-- ==== Sys2Proof/Laws/Device.lean ====
section
/-! SUPPORT. What one cycle of a device answers for each reply the outside may have given, and what an access answers where nothing answers it and no bus error
comes: one lemma for each access and reply. -/

namespace Sys2Proof.Machine

/-- The state after a device cycle: the event shown, the replies still to come. -/
def State.cycled (s : State) (e : HostEvent) (rest : List DevReply) : State := { s with replies := rest, events := s.events ++ [e] }

@[simp] theorem State.cycled_kindAt (s : State) (e : HostEvent) (rest : List DevReply) (p : Space) (y : Addr) :
    (s.cycled e rest).kindAt p y = s.kindAt p y := rfl
@[simp] theorem State.cycled_inPrefetch (s : State) (e : HostEvent) (rest : List DevReply) (y : Addr) :
    (s.cycled e rest).inPrefetch y = s.inPrefetch y := rfl
@[simp] theorem State.cycled_replies (s : State) (e : HostEvent) (rest : List DevReply) : (s.cycled e rest).replies = rest := rfl
@[simp] theorem State.cycled_events (s : State) (e : HostEvent) (rest : List DevReply) : (s.cycled e rest).events = s.events ++ [e] := rfl
@[simp] theorem State.cycled_mem (s : State) (e : HostEvent) (rest : List DevReply) : (s.cycled e rest).mem = s.mem := rfl
@[simp] theorem State.cycled_ccr (s : State) (e : HostEvent) (rest : List DevReply) : (s.cycled e rest).ccr = s.ccr := rfl

section cycles

variable (s : State) (sp : Space) (a : Addr) (wide : Bool)

theorem deviceRead_data (v : Word) (rest : List DevReply) (h : s.replies = .data v :: rest) :
    deviceRead s sp a wide = .ok v (s.cycled (.deviceRead sp a wide) rest) := by
  have h' : (s.emit (.deviceRead sp a wide)).replies = .data v :: rest := h
  simp only [deviceRead, h']
  rfl

theorem deviceRead_error (rest : List DevReply) (h : s.replies = .busError :: rest) :
    deviceRead s sp a wide = .berr (s.cycled (.deviceRead sp a wide) rest) := by
  have h' : (s.emit (.deviceRead sp a wide)).replies = .busError :: rest := h
  simp only [deviceRead, h']
  rfl

theorem deviceRead_free (h : s.replies = []) :
    deviceRead s sp a wide = .ok (s.draw 0 16) ((s.cycled (.deviceRead sp a wide) s.replies).drew 1) := by
  have h' : (s.emit (.deviceRead sp a wide)).replies = [] := h
  simp only [deviceRead, h']
  rfl

theorem deviceWrite_data (v w : Word) (rest : List DevReply) (h : s.replies = .data w :: rest) :
    deviceWrite s a wide v = .ok () (s.cycled (.deviceWrite a wide v) rest) := by
  have h' : (s.emit (.deviceWrite a wide v)).replies = .data w :: rest := h
  simp only [deviceWrite, h']
  rfl

theorem deviceWrite_error (v : Word) (rest : List DevReply) (h : s.replies = .busError :: rest) :
    deviceWrite s a wide v = .berr (s.cycled (.deviceWrite a wide v) rest) := by
  have h' : (s.emit (.deviceWrite a wide v)).replies = .busError :: rest := h
  simp only [deviceWrite, h']
  rfl

theorem deviceWrite_free (v : Word) (h : s.replies = []) : deviceWrite s a wide v = .ok () (s.cycled (.deviceWrite a wide v) s.replies) := by
  have h' : (s.emit (.deviceWrite a wide v)).replies = [] := h
  simp only [deviceWrite, h']
  rfl

theorem read8_device (h : s.kindAt sp a = .device) : read8 s sp a = (deviceRead s sp a false).bind fun v s => .ok (v.extractLsb' 0 8) s := by
  simp only [read8, h]

theorem write8_device (v : Byte) (h : s.kindAt .data a = .device) (hp : s.inPrefetch a = false) :
    write8 true s a v = deviceWrite s a false (v.setWidth 16) := by
  simp only [write8, h, hp, Bool.and_false, Bool.false_eq_true, if_false]

/-- A word whose two bytes stand in a device, at an even address: one cycle. -/
theorem read16_device_even (h : s.kindAt sp a = .device) (h2 : s.kindAt sp (a + 1#20) = .device) (he : a.getLsbD 0 = false) :
    read16 s sp a = deviceRead s sp a true := by
  have hb : s.bytewise sp a = false := by simp only [State.bytewise, he, h, h2]; rfl
  simp only [read16, hb, readAligned, h, Bool.false_eq_true, if_false]

theorem write16_device_even (v : Word) (h : s.kindAt .data a = .device) (h2 : s.kindAt .data (a + 1#20) = .device) (he : a.getLsbD 0 = false)
    (hp : s.inPrefetch a = false) (hp2 : s.inPrefetch (a + 1#20) = false) : write16 true s a v = deviceWrite s a true v := by
  have hb : s.bytewise .data a = false := by simp only [State.bytewise, he, h, h2]; rfl
  simp only [write16, hb, writeAligned, h, hp, hp2, Bool.or_self, Bool.and_false, Bool.false_eq_true, if_false]

/-- A word at an odd address, or whose bytes are of two kinds: two byte accesses, the high byte first. -/
theorem read16_bytewise (h : s.bytewise sp a = true) :
    read16 s sp a = (read8 s sp a).bind fun h s => (read8 s sp (a + 1#20)).bind fun l s => .ok (h ++ l) s := by
  simp only [read16, h, if_true]

theorem write16_bytewise (own : Bool) (v : Word) (h : s.bytewise .data a = true) :
    write16 own s a v = (write8 own s a (v.extractLsb' 8 8)).bind fun _ s => write8 own s (a + 1#20) (v.extractLsb' 0 8) := by
  simp only [write16, h, if_true]

theorem read8_open (h : s.kindAt sp a = .openBus) : read8 s sp a = .ok (s.draw 0 8) (s.drew 1) := by
  simp only [read8, h]

theorem write8_open (v : Byte) (h : s.kindAt .data a = .openBus) (hp : s.inPrefetch a = false) : write8 true s a v = .ok () s := by
  simp only [write8, h, hp, Bool.and_false, Bool.false_eq_true, if_false]

/-- A word that nothing answers: one free value at an even address, one for each byte at an odd one. -/
theorem read16_open (h : s.kindAt sp a = .openBus) (h2 : s.kindAt sp (a + 1#20) = .openBus) :
    ∃ v, read16 s sp a = .ok v (s.drew (if a.getLsbD 0 = true then 2 else 1)) := by
  cases ho : a.getLsbD 0 with
  | true =>
    have hb : s.bytewise sp a = true := by simp only [State.bytewise, ho]; rfl
    rw [read16_bytewise s sp a hb, read8_open s sp a h, Bus.bind_ok, read8_open (s.drew 1) sp (a + 1#20) h2, Bus.bind_ok]
    exact ⟨_, rfl⟩
  | false =>
    have hb : s.bytewise sp a = false := by simp only [State.bytewise, ho, h, h2]; rfl
    simp only [read16, hb, readAligned, h, Bool.false_eq_true, if_false]
    exact ⟨_, rfl⟩

theorem write16_open (v : Word) (h : s.kindAt .data a = .openBus) (h2 : s.kindAt .data (a + 1#20) = .openBus) (hp : s.inPrefetch a = false)
    (hp2 : s.inPrefetch (a + 1#20) = false) : write16 true s a v = .ok () s := by
  cases ho : a.getLsbD 0 with
  | true =>
    have hb : s.bytewise .data a = true := by simp only [State.bytewise, ho]; rfl
    rw [write16_bytewise s a true v hb, write8_open s a _ h hp, Bus.bind_ok, write8_open s (a + 1#20) _ h2 hp2]
  | false =>
    have hb : s.bytewise .data a = false := by simp only [State.bytewise, ho, h, h2]; rfl
    simp only [write16, hb, writeAligned, h, hp, hp2, Bool.or_self, Bool.and_false, Bool.false_eq_true, if_false]

end cycles

end Sys2Proof.Machine
end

____

▶ **WHAT THE EXERCISE ASKS**: Copy the full listing word for word.

▶ **YOUR RESPONSE**:
-- ==== Sys2Proof/Laws/Device.lean ====
section
/-! SUPPORT. What one cycle of a device answers for each reply the outside may have given, and what an access answers where nothing answers it and no bus error
comes: one lemma for each access and reply. -/

namespace Sys2Proof.Machine

/-- The state after a device cycle: the event shown, the replies still to come. -/
def State.cycled (s : State) (e : HostEvent) (rest : List DevReply) : State := { s with replies := rest, events := s.events ++ [e] }

@[simp] theorem State.cycled_kindAt (s : State) (e : HostEvent) (rest : List DevReply) (p : Space) (y : Addr) :
    (s.cycled e rest).kindAt p y = s.kindAt p y := rfl
@[simp] theorem State.cycled_inPrefetch (s : State) (e : HostEvent) (rest : List DevReply) (y : Addr) :
    (s.cycled e rest).inPrefetch y = s.inPrefetch y := rfl
@[simp] theorem State.cycled_replies (s : State) (e : HostEvent) (rest : List DevReply) : (s.cycled e rest).replies = rest := rfl
@[simp] theorem State.cycled_events (s : State) (e : HostEvent) (rest : List DevReply) : (s.cycled e rest).events = s.events ++ [e] := rfl
@[simp] theorem State.cycled_mem (s : State) (e : HostEvent) (rest : List DevReply) : (s.cycled e rest).mem = s.mem := rfl
@[simp] theorem State.cycled_ccr (s : State) (e : HostEvent) (rest : List DevReply) : (s.cycled e rest).ccr = s.ccr := rfl

section cycles

variable (s : State) (sp : Space) (a : Addr) (wide : Bool)

theorem deviceRead_data (v : Word) (rest : List DevReply) (h : s.replies = .data v :: rest) :
    deviceRead s sp a wide = .ok v (s.cycled (.deviceRead sp a wide) rest) := by
  have h' : (s.emit (.deviceRead sp a wide)).replies = .data v :: rest := h
  simp only [deviceRead, h']
  rfl

theorem deviceRead_error (rest : List DevReply) (h : s.replies = .busError :: rest) :
    deviceRead s sp a wide = .berr (s.cycled (.deviceRead sp a wide) rest) := by
  have h' : (s.emit (.deviceRead sp a wide)).replies = .busError :: rest := h
  simp only [deviceRead, h']
  rfl

theorem deviceRead_free (h : s.replies = []) :
    deviceRead s sp a wide = .ok (s.draw 0 16) ((s.cycled (.deviceRead sp a wide) s.replies).drew 1) := by
  have h' : (s.emit (.deviceRead sp a wide)).replies = [] := h
  simp only [deviceRead, h']
  rfl

theorem deviceWrite_data (v w : Word) (rest : List DevReply) (h : s.replies = .data w :: rest) :
    deviceWrite s a wide v = .ok () (s.cycled (.deviceWrite a wide v) rest) := by
  have h' : (s.emit (.deviceWrite a wide v)).replies = .data w :: rest := h
  simp only [deviceWrite, h']
  rfl

theorem deviceWrite_error (v : Word) (rest : List DevReply) (h : s.replies = .busError :: rest) :
    deviceWrite s a wide v = .berr (s.cycled (.deviceWrite a wide v) rest) := by
  have h' : (s.emit (.deviceWrite a wide v)).replies = .busError :: rest := h
  simp only [deviceWrite, h']
  rfl

theorem deviceWrite_free (v : Word) (h : s.replies = []) : deviceWrite s a wide v = .ok () (s.cycled (.deviceWrite a wide v) s.replies) := by
  have h' : (s.emit (.deviceWrite a wide v)).replies = [] := h
  simp only [deviceWrite, h']
  rfl

theorem read8_device (h : s.kindAt sp a = .device) : read8 s sp a = (deviceRead s sp a false).bind fun v s => .ok (v.extractLsb' 0 8) s := by
  simp only [read8, h]

theorem write8_device (v : Byte) (h : s.kindAt .data a = .device) (hp : s.inPrefetch a = false) :
    write8 true s a v = deviceWrite s a false (v.setWidth 16) := by
  simp only [write8, h, hp, Bool.and_false, Bool.false_eq_true, if_false]

/-- A word whose two bytes stand in a device, at an even address: one cycle. -/
theorem read16_device_even (h : s.kindAt sp a = .device) (h2 : s.kindAt sp (a + 1#20) = .device) (he : a.getLsbD 0 = false) :
    read16 s sp a = deviceRead s sp a true := by
  have hb : s.bytewise sp a = false := by simp only [State.bytewise, he, h, h2]; rfl
  simp only [read16, hb, readAligned, h, Bool.false_eq_true, if_false]

theorem write16_device_even (v : Word) (h : s.kindAt .data a = .device) (h2 : s.kindAt .data (a + 1#20) = .device) (he : a.getLsbD 0 = false)
    (hp : s.inPrefetch a = false) (hp2 : s.inPrefetch (a + 1#20) = false) : write16 true s a v = deviceWrite s a true v := by
  have hb : s.bytewise .data a = false := by simp only [State.bytewise, he, h, h2]; rfl
  simp only [write16, hb, writeAligned, h, hp, hp2, Bool.or_self, Bool.and_false, Bool.false_eq_true, if_false]

/-- A word at an odd address, or whose bytes are of two kinds: two byte accesses, the high byte first. -/
theorem read16_bytewise (h : s.bytewise sp a = true) :
    read16 s sp a = (read8 s sp a).bind fun h s => (read8 s sp (a + 1#20)).bind fun l s => .ok (h ++ l) s := by
  simp only [read16, h, if_true]

theorem write16_bytewise (own : Bool) (v : Word) (h : s.bytewise .data a = true) :
    write16 own s a v = (write8 own s a (v.extractLsb' 8 8)).bind fun _ s => write8 own s (a + 1#20) (v.extractLsb' 0 8) := by
  simp only [write16, h, if_true]

theorem read8_open (h : s.kindAt sp a = .openBus) : read8 s sp a = .ok (s.draw 0 8) (s.drew 1) := by
  simp only [read8, h]

theorem write8_open (v : Byte) (h : s.kindAt .data a = .openBus) (hp : s.inPrefetch a = false) : write8 true s a v = .ok () s := by
  simp only [write8, h, hp, Bool.and_false, Bool.false_eq_true, if_false]

/-- A word that nothing answers: one free value at an even address, one for each byte at an odd one. -/
theorem read16_open (h : s.kindAt sp a = .openBus) (h2 : s.kindAt sp (a + 1#20) = .openBus) :
    ∃ v, read16 s sp a = .ok v (s.drew (if a.getLsbD 0 = true then 2 else 1)) := by
  cases ho : a.getLsbD 0 with
  | true =>
    have hb : s.bytewise sp a = true := by simp only [State.bytewise, ho]; rfl
    rw [read16_bytewise s sp a hb, read8_open s sp a h, Bus.bind_ok, read8_open (s.drew 1) sp (a + 1#20) h2, Bus.bind_ok]
    exact ⟨_, rfl⟩
  | false =>
    have hb : s.bytewise sp a = false := by simp only [State.bytewise, ho, h, h2]; rfl
    simp only [read16, hb, readAligned, h, Bool.false_eq_true, if_false]
    exact ⟨_, rfl⟩

theorem write16_open (v : Word) (h : s.kindAt .data a = .openBus) (h2 : s.kindAt .data (a + 1#20) = .openBus) (hp : s.inPrefetch a = false)
    (hp2 : s.inPrefetch (a + 1#20) = false) : write16 true s a v = .ok () s := by
  cases ho : a.getLsbD 0 with
  | true =>
    have hb : s.bytewise .data a = true := by simp only [State.bytewise, ho]; rfl
    rw [write16_bytewise s a true v hb, write8_open s a _ h hp, Bus.bind_ok, write8_open s (a + 1#20) _ h2 hp2]
  | false =>
    have hb : s.bytewise .data a = false := by simp only [State.bytewise, ho, h, h2]; rfl
    simp only [write16, hb, writeAligned, h, hp, hp2, Bool.or_self, Bool.and_false, Bool.false_eq_true, if_false]

end cycles

end Sys2Proof.Machine
end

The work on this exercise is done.